• [Saved entries]
☆ ☆ ☆

theorem opMaxs_keeps {ft : Nat} {s₀ s : State} (n : Nat) (w : Nat) (hp : 262144 &&& ft = 262144) (h : Keeps ft s₀ s) :
    Keeps ft s₀ (opMaxs s n w) := by
  delta opMaxs
  repeat' first
      | with_reducible assumption | exact Foot.sub hp rfl | intro _ | with_reducible apply State.opPair_keeps
      | dsimp only | split

theorem opMins_keeps {ft : Nat} {s₀ s : State} (n : Nat) (w : Nat) (hp : 262144 &&& ft = 262144) (h : Keeps ft s₀ s) :
    Keeps ft s₀ (opMins s n w) := by
  delta opMins
  repeat' first
      | with_reducible assumption | exact Foot.sub hp rfl | intro _ | with_reducible apply State.opPair_keeps
      | dsimp only | split

theorem State.pushRemote_keeps {ft : Nat} {s₀ s : State} (n : Nat) (k : RemoteKind) (a : Nat) (size : Nat)
    (data : Nat) (dest : List Nat) (hp : 262144 &&& ft = 262144) (h : Keeps ft s₀ s) :
    Keeps ft s₀ (State.pushRemote s n k a size data dest) := by
  delta State.pushRemote
  repeat' first
      | with_reducible assumption | exact Foot.sub hp rfl | intro _ | with_reducible apply State.updCore_keeps
      | with_reducible apply Keeps.ite | dsimp only | split

theorem State.opLoad_keeps {ft : Nat} {s₀ s : State} (n : Nat) (w : Nat) (signed : Bool) (e : Ecc)
    (hp : 8590196738 &&& ft = 8590196738) (h : Keeps ft s₀ s) :
    Keeps ft s₀ (State.opLoad s n w signed e) := by
  delta State.opLoad
  repeat' first
      | with_reducible assumption | exact Foot.sub hp rfl | intro _ | with_reducible apply State.updCore_keeps
      | with_reducible apply State.loadLocal_keeps | with_reducible apply State.dataComparators_keeps
      | with_reducible apply State.pushRemote_keeps | with_reducible apply Keeps.ite | dsimp only | split

theorem opLdw_keeps {ft : Nat} {s₀ s : State} (e : Ecc) (n : Nat) (w : Nat) (hp : 8590196738 &&& ft = 8590196738)
    (h : Keeps ft s₀ s) :
    Keeps ft s₀ (opLdw e s n w) := by
  delta opLdw
  repeat' first
      | with_reducible assumption | exact Foot.sub hp rfl | intro _ | with_reducible apply State.opLoad_keeps
      | dsimp only | split

theorem opLdh_keeps {ft : Nat} {s₀ s : State} (e : Ecc) (n : Nat) (w : Nat) (hp : 8590196738 &&& ft = 8590196738)
    (h : Keeps ft s₀ s) :
    Keeps ft s₀ (opLdh e s n w) := by
  delta opLdh
  repeat' first
      | with_reducible assumption | exact Foot.sub hp rfl | intro _ | with_reducible apply State.opLoad_keeps
      | dsimp only | split

theorem opLdhu_keeps {ft : Nat} {s₀ s : State} (e : Ecc) (n : Nat) (w : Nat) (hp : 8590196738 &&& ft = 8590196738)
    (h : Keeps ft s₀ s) :
    Keeps ft s₀ (opLdhu e s n w) := by
  delta opLdhu
  repeat' first
      | with_reducible assumption | exact Foot.sub hp rfl | intro _ | with_reducible apply State.opLoad_keeps
      | dsimp only | split

theorem opLdb_keeps {ft : Nat} {s₀ s : State} (e : Ecc) (n : Nat) (w : Nat) (hp : 8590196738 &&& ft = 8590196738)
    (h : Keeps ft s₀ s) :
    Keeps ft s₀ (opLdb e s n w) := by
  delta opLdb
  repeat' first
      | with_reducible assumption | exact Foot.sub hp rfl | intro _ | with_reducible apply State.opLoad_keeps
      | dsimp only | split

theorem opLdbu_keeps {ft : Nat} {s₀ s : State} (e : Ecc) (n : Nat) (w : Nat) (hp : 8590196738 &&& ft = 8590196738)
    (h : Keeps ft s₀ s) :
    Keeps ft s₀ (opLdbu e s n w) := by
  delta opLdbu
  repeat' first
      | with_reducible assumption | exact Foot.sub hp rfl | intro _ | with_reducible apply State.opLoad_keeps
      | dsimp only | split

theorem opLdd_keeps {ft : Nat} {s₀ s : State} (e : Ecc) (n : Nat) (w : Nat) (hp : 8590196738 &&& ft = 8590196738)
    (h : Keeps ft s₀ s) :
    Keeps ft s₀ (opLdd e s n w) := by
  delta opLdd
  repeat' first
      | with_reducible assumption | exact Foot.sub hp rfl | intro _ | with_reducible apply State.opLoad_keeps
      | dsimp only | split
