theorem State.declareLost_keeps {ft : Nat} {s₀ s : State} (d : Nat) (hp : 8592100374 &&& ft = 8592100374)
    (h : Keeps ft s₀ s) :
    Keeps ft s₀ (State.declareLost s d) := by
  delta State.declareLost
  repeat' first
      | with_reducible assumption | exact Foot.sub hp rfl | intro _ | with_reducible apply State.setFlag_keeps
      | with_reducible apply State.twSendTo_keeps | with_reducible apply State.twdCapture_keeps
      | with_reducible apply State.forUpTo_keeps | with_reducible apply State.barrierFail_keeps
      | with_reducible apply State.bcFailed_keeps | with_reducible apply State.gfailUpdate_keeps
      | with_reducible apply Keeps.ite | dsimp only | split

theorem State.ackDeadline_keeps {ft : Nat} {s₀ s : State} (n : Nat) (hp : 8592100374 &&& ft = 8592100374)
    (h : Keeps ft s₀ s) :
    Keeps ft s₀ (State.ackDeadline s n) := by
  delta State.ackDeadline
  repeat' first
      | with_reducible assumption | exact Foot.sub hp rfl | intro _ | with_reducible apply State.barrierFail_keeps
      | with_reducible apply State.declareLost_keeps | with_reducible apply Keeps.ite
      | with_reducible apply Keeps.foldl | dsimp only | split

theorem State.barrierRelease_keeps {ft : Nat} {s₀ s : State} (n : Nat) (hp : 2097158 &&& ft = 2097158)
    (h : Keeps ft s₀ s) :
    Keeps ft s₀ (State.barrierRelease s n) := by
  delta State.barrierRelease
  repeat' first
      | with_reducible assumption | exact Foot.sub hp rfl | intro _ | with_reducible apply State.twSendMask_keeps
      | with_reducible apply State.setTab_keeps | dsimp only | split

theorem State.barrierCheck_keeps {ft : Nat} {s₀ s : State} (n : Nat) (hp : 2097158 &&& ft = 2097158)
    (h : Keeps ft s₀ s) :
    Keeps ft s₀ (State.barrierCheck s n) := by
  delta State.barrierCheck
  repeat' first
      | with_reducible assumption | exact Foot.sub hp rfl | intro _ | with_reducible apply State.barrierRelease_keeps
      | with_reducible apply Keeps.ite | dsimp only | split

theorem State.arriveAt_keeps {ft : Nat} {s₀ s : State} (n : Nat) (d : Nat) (bad : Bool)
    (hp : 8592031766 &&& ft = 8592031766) (h : Keeps ft s₀ s) :
    Keeps ft s₀ (State.arriveAt s n d bad) := by
  delta State.arriveAt
  repeat' first
      | with_reducible assumption | exact Foot.sub hp rfl | intro _ | with_reducible apply State.barrierFail_keeps
      | with_reducible apply State.setTab_keeps | with_reducible apply State.barrierCheck_keeps
      | with_reducible apply Keeps.ite | dsimp only | split

theorem State.twSendUp_keeps {ft : Nat} {s₀ s : State} (b : TwBody) (hp : 2097154 &&& ft = 2097154)
    (h : Keeps ft s₀ s) :
    Keeps ft s₀ (State.twSendUp s b) := by
  delta State.twSendUp
  repeat' first
      | with_reducible assumption | exact Foot.sub hp rfl | intro _ | with_reducible apply State.twSend_keeps
      | dsimp only | split

theorem State.sendArrive_keeps {ft : Nat} {s₀ s : State} (n : Nat) (bad : Bool) (hp : 8592031766 &&& ft = 8592031766)
    (h : Keeps ft s₀ s) :
    Keeps ft s₀ (State.sendArrive s n bad) := by
  delta State.sendArrive
  repeat' first
      | with_reducible assumption | exact Foot.sub hp rfl | intro _ | with_reducible apply State.arriveAt_keeps
      | with_reducible apply State.twSendUp_keeps | with_reducible apply Keeps.ite | dsimp only | split

theorem State.withdrawAt_keeps {ft : Nat} {s₀ s : State} (n : Nat) (d : Nat) (hp : 4 &&& ft = 4) (h : Keeps ft s₀ s) :
    Keeps ft s₀ (State.withdrawAt s n d) := by
  delta State.withdrawAt
  repeat' first
      | with_reducible assumption | exact Foot.sub hp rfl | intro _ | with_reducible apply State.setTab_keeps
      | with_reducible apply Keeps.ite | dsimp only | split

theorem State.sendWithdraw_keeps {ft : Nat} {s₀ s : State} (n : Nat) (hp : 2097158 &&& ft = 2097158)
    (h : Keeps ft s₀ s) :
    Keeps ft s₀ (State.sendWithdraw s n) := by
  delta State.sendWithdraw
  repeat' first
      | with_reducible assumption | exact Foot.sub hp rfl | with_reducible exact id
      | with_reducible exact SMap.sorted_set _ _ _ | with_reducible exact SMap.sorted_put _ _
      | with_reducible exact SMap.sorted_del _ | with_reducible exact SMap.sorted_filter _
      | with_reducible exact Memory.wf_filter _ | with_reducible exact fun _ => SMap.sorted_nil
      | with_reducible exact fun _ => Memory.wf_nil | intro _ | with_reducible apply State.withdrawAt_keeps
      | with_reducible apply State.twSendUp_keeps | with_reducible apply Keeps.ite | dsimp only | split

theorem State.barrierSync_keeps {ft : Nat} {s₀ s : State} (n : Nat) (hp : 8592031766 &&& ft = 8592031766)
    (h : Keeps ft s₀ s) :
    Keeps ft s₀ (State.barrierSync s n) := by
  delta State.barrierSync
  repeat' first
      | with_reducible assumption | exact Foot.sub hp rfl | intro _ | with_reducible apply State.sendArrive_keeps
      | with_reducible apply State.setTab_keeps | with_reducible apply State.sendWithdraw_keeps
      | with_reducible apply Keeps.ite | dsimp only | split

theorem State.barrierArrived_keeps {ft : Nat} {s₀ s : State} (q : Nat) (hp : 8592031766 &&& ft = 8592031766)
    (h : Keeps ft s₀ s) :
    Keeps ft s₀ (State.barrierArrived s q) := by
  delta State.barrierArrived
  repeat' first
      | with_reducible assumption | exact Foot.sub hp rfl | intro _ | with_reducible apply State.barrierSync_keeps
      | with_reducible apply State.sendArrive_keeps | with_reducible apply Keeps.ite | dsimp only | split

theorem State.barrierStart_keeps {ft : Nat} {s₀ s : State} (n : Nat) (hp : 8592031766 &&& ft = 8592031766)
    (h : Keeps ft s₀ s) :
    Keeps ft s₀ (State.barrierStart s n) := by
  delta State.barrierStart
  repeat' first
      | with_reducible assumption | exact Foot.sub hp rfl | intro _ | with_reducible apply State.wr_keeps
      | with_reducible apply State.goNext_keeps | with_reducible apply State.setTab_keeps
      | with_reducible apply State.pulse_keeps | with_reducible apply State.barrierCheck_keeps
      | with_reducible apply Keeps.ite | with_reducible apply Keeps.foldl | dsimp only | split

theorem State.barrierSyncAll_keeps {ft : Nat} {s₀ s : State} (hp : 8592031766 &&& ft = 8592031766)
    (h : Keeps ft s₀ s) :
    Keeps ft s₀ (State.barrierSyncAll s) := by
  delta State.barrierSyncAll
  repeat' first
      | with_reducible assumption | exact Foot.sub hp rfl | intro _ | with_reducible apply State.forUpTo_keeps
      | with_reducible apply State.barrierSync_keeps | dsimp only | split

theorem State.bcCreated_keeps {ft : Nat} {s₀ s : State} (d : Nat) (code : Nat) (hp : 68610 &&& ft = 68610)
    (h : Keeps ft s₀ s) :
    Keeps ft s₀ (State.bcCreated s d code) := by
  delta State.bcCreated
  repeat' first
      | with_reducible assumption | exact Foot.sub hp rfl | intro _ | with_reducible apply State.setBit_keeps
      | with_reducible apply State.bcFailed_keeps | with_reducible apply State.twdCapture_keeps
      | with_reducible apply State.wr_keeps | with_reducible apply Keeps.ite | dsimp only | split
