-- ==== Sys2Proof/Laws/KeepsPower.lean ====
section
/-! SUPPORT. Once for each: what the operations of Machine/Power.lean keep: the parts of the
state they may change, and that the canonical form of the state survives them. -/

namespace Sys2Proof.Machine

theorem State.holdAll_keeps {ft : Nat} {s₀ s : State}  (hp : 398790102 &&& ft = 398790102) (h : Keeps ft s₀ s) :
    Keeps ft s₀ (State.holdAll s) := by
  delta State.holdAll
  repeat' first
      | with_reducible assumption | exact Foot.sub hp rfl | with_reducible exact id
      | with_reducible exact SMap.sorted_set _ _ _ | with_reducible exact SMap.sorted_put _ _
      | with_reducible exact SMap.sorted_del _ | with_reducible exact SMap.sorted_filter _
      | with_reducible exact Memory.wf_filter _ | with_reducible exact fun _ => SMap.sorted_nil
      | with_reducible exact fun _ => Memory.wf_nil | intro _ | with_reducible apply State.setFlag_keeps
      | with_reducible apply State.stopAll_keeps | with_reducible apply State.withResults_keeps
      | with_reducible apply State.withUpdates_keeps | with_reducible apply State.withFifos_keeps
      | with_reducible apply State.sessEnd_keeps | dsimp only | split

theorem State.railChange_keeps {ft : Nat} {s₀ s : State} (k : Nat) (f : State → State) (hp : 2 &&& ft = 2)
    (h : Keeps ft s₀ s) (h_f : ∀ s , Keeps ft s₀ s → Keeps ft s₀ (f s)) :
    Keeps ft s₀ (State.railChange s k f) := by
  delta State.railChange
  repeat' first
      | with_reducible assumption | exact Foot.sub hp rfl | intro _ | with_reducible apply State.setFlag_keeps
      | with_reducible apply State.wr_keeps | with_reducible apply h_f | with_reducible apply Keeps.ite | dsimp only
      | split

theorem State.railRel_keeps {ft : Nat} {s₀ s : State}  (hp : 2 &&& ft = 2) (h : Keeps ft s₀ s) :
    Keeps ft s₀ (State.railRel s) := by
  delta State.railRel
  repeat' first
      | with_reducible assumption | exact Foot.sub hp rfl | intro _ | with_reducible apply State.wr_keeps
      | with_reducible apply State.setFlag_keeps | dsimp only | split

theorem State.railSample_keeps {ft : Nat} {s₀ s : State} (k : Nat) (v : Nat) (i : Nat) (p : Nat) (hp : 2 &&& ft = 2)
    (h : Keeps ft s₀ s) :
    Keeps ft s₀ (State.railSample s k v i p) := by
  delta State.railSample
  repeat' first
      | with_reducible assumption | exact Foot.sub hp rfl | intro _ | with_reducible apply State.railChange_keeps
      | with_reducible apply State.setBit_keeps | with_reducible apply State.wr_keeps | dsimp only | split

theorem State.wakeBy_keeps {ft : Nat} {s₀ s : State} (src : Nat) (hp : 2 &&& ft = 2) (h : Keeps ft s₀ s) :
    Keeps ft s₀ (State.wakeBy s src) := by
  delta State.wakeBy
  repeat' first
      | with_reducible assumption | exact Foot.sub hp rfl | intro _ | with_reducible apply State.setFlag_keeps
      | with_reducible apply State.wr_keeps | dsimp only | split

theorem State.wakeSource_keeps {ft : Nat} {s₀ s : State} (src : Nat) (hp : 2 &&& ft = 2) (h : Keeps ft s₀ s) :
    Keeps ft s₀ (State.wakeSource s src) := by
  delta State.wakeSource
  repeat' first
      | with_reducible assumption | exact Foot.sub hp rfl | intro _ | with_reducible apply State.wakeBy_keeps
      | with_reducible apply State.wr_keeps | with_reducible apply Keeps.ite | dsimp only | split

theorem State.rtcPasses_keeps {ft : Nat} {s₀ s : State} (n : Nat) (hp : 2 &&& ft = 2) (h : Keeps ft s₀ s) :
    Keeps ft s₀ (State.rtcPasses s n) := by
  delta State.rtcPasses
  repeat' first
      | with_reducible assumption | exact Foot.sub hp rfl | intro _ | with_reducible apply State.rtcTick_keeps
      | with_reducible apply State.wakeSource_keeps | with_reducible apply Keeps.ite | dsimp only | split

theorem State.tempStore_keeps {ft : Nat} {s₀ s : State} (k : Nat) (v : Nat) (hp : 2 &&& ft = 2) (h : Keeps ft s₀ s) :
    Keeps ft s₀ (State.tempStore s k v) := by
  delta State.tempStore
  repeat' first
      | with_reducible assumption | exact Foot.sub hp rfl | intro _ | with_reducible apply State.wr_keeps
      | dsimp only | split

theorem State.sensorRead_keeps {ft : Nat} {s₀ s : State} (l : List (BitVec 12)) (hp : 22 &&& ft = 22)
    (h : Keeps ft s₀ s) :
    Keeps ft s₀ (State.sensorRead s l) := by
  delta State.sensorRead
  repeat' first
      | with_reducible assumption | exact Foot.sub hp rfl | intro _ | with_reducible apply State.forUpTo_keeps
      | with_reducible apply State.tempStore_keeps | with_reducible apply State.trkStatus_keeps
      | with_reducible apply State.setBit_keeps | with_reducible apply State.stopAll_keeps
      | with_reducible apply State.tripEvery_keeps | with_reducible apply State.wr_keeps
      | with_reducible apply State.setFlag_keeps | with_reducible apply Keeps.ite | dsimp only | split

theorem State.shutdownRequest_keeps {ft : Nat} {s₀ s : State} (hp : 398790102 &&& ft = 398790102)
    (h : Keeps ft s₀ s) :
    Keeps ft s₀ (State.shutdownRequest s) := by
  delta State.shutdownRequest
  repeat' first
      | with_reducible assumption | exact Foot.sub hp rfl | intro _ | with_reducible apply State.wr_keeps
      | with_reducible apply State.bstStart_keeps | with_reducible apply State.holdAll_keeps
      | with_reducible apply Keeps.ite | dsimp only | split

theorem State.standbyBegin_keeps {ft : Nat} {s₀ s : State}  (hp : 8990821846 &&& ft = 8990821846) (h : Keeps ft s₀ s) :
    Keeps ft s₀ (State.standbyBegin s) := by
  delta State.standbyBegin
  repeat' first
      | with_reducible assumption | exact Foot.sub hp rfl | intro _ | with_reducible apply State.holdAll_keeps
      | with_reducible apply State.setFlag_keeps | with_reducible apply State.forUpTo_keeps
      | with_reducible apply State.portDown_keeps | with_reducible apply Keeps.ite | dsimp only | split

theorem State.standbyRequest_keeps {ft : Nat} {s₀ s : State} (how : Nat) (hp : 8990821846 &&& ft = 8990821846)
    (h : Keeps ft s₀ s) :
    Keeps ft s₀ (State.standbyRequest s how) := by
  delta State.standbyRequest
  repeat' first
      | with_reducible assumption | exact Foot.sub hp rfl | intro _ | with_reducible apply State.setFlag_keeps
      | with_reducible apply State.wr_keeps | with_reducible apply State.standbyBegin_keeps
      | with_reducible apply Keeps.ite | dsimp only | split

theorem State.settleHeld_keeps {ft : Nat} {s₀ s : State}  (hp : 8990821846 &&& ft = 8990821846) (h : Keeps ft s₀ s) :
    Keeps ft s₀ (State.settleHeld s) := by
  delta State.settleHeld
  repeat' first
      | with_reducible assumption | exact Foot.sub hp rfl | intro _ | with_reducible apply State.wr_keeps
      | with_reducible apply State.shutdownRequest_keeps | with_reducible apply State.standbyRequest_keeps
      | with_reducible apply Keeps.ite | dsimp only | split

theorem State.standbyEnd_keeps {ft : Nat} {s₀ s : State}  (hp : 68719310846 &&& ft = 68719310846) (h : Keeps ft s₀ s) :
    Keeps ft s₀ (State.standbyEnd s) := by
  delta State.standbyEnd
  repeat' first
      | with_reducible assumption | exact Foot.sub hp rfl | intro _ | with_reducible apply State.setFlag_keeps
      | with_reducible apply State.resetDie_keeps | with_reducible apply State.refreshSelf_keeps
      | with_reducible apply State.saveMeta_keeps | with_reducible apply State.wakeBy_keeps
      | with_reducible apply Keeps.ite | dsimp only | split

theorem State.tcritRel_keeps {ft : Nat} {s₀ s : State}  (hp : 2 &&& ft = 2) (h : Keeps ft s₀ s) :
    Keeps ft s₀ (State.tcritRel s) := by
  delta State.tcritRel
  repeat' first
      | with_reducible assumption | exact Foot.sub hp rfl | intro _ | with_reducible apply State.wr_keeps
      | with_reducible apply State.setFlag_keeps | dsimp only | split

☆ ☆ ☆

• [What the task requires] A single number is the answer here: how many lines above carry the string "signed"?

• [Answer area] 2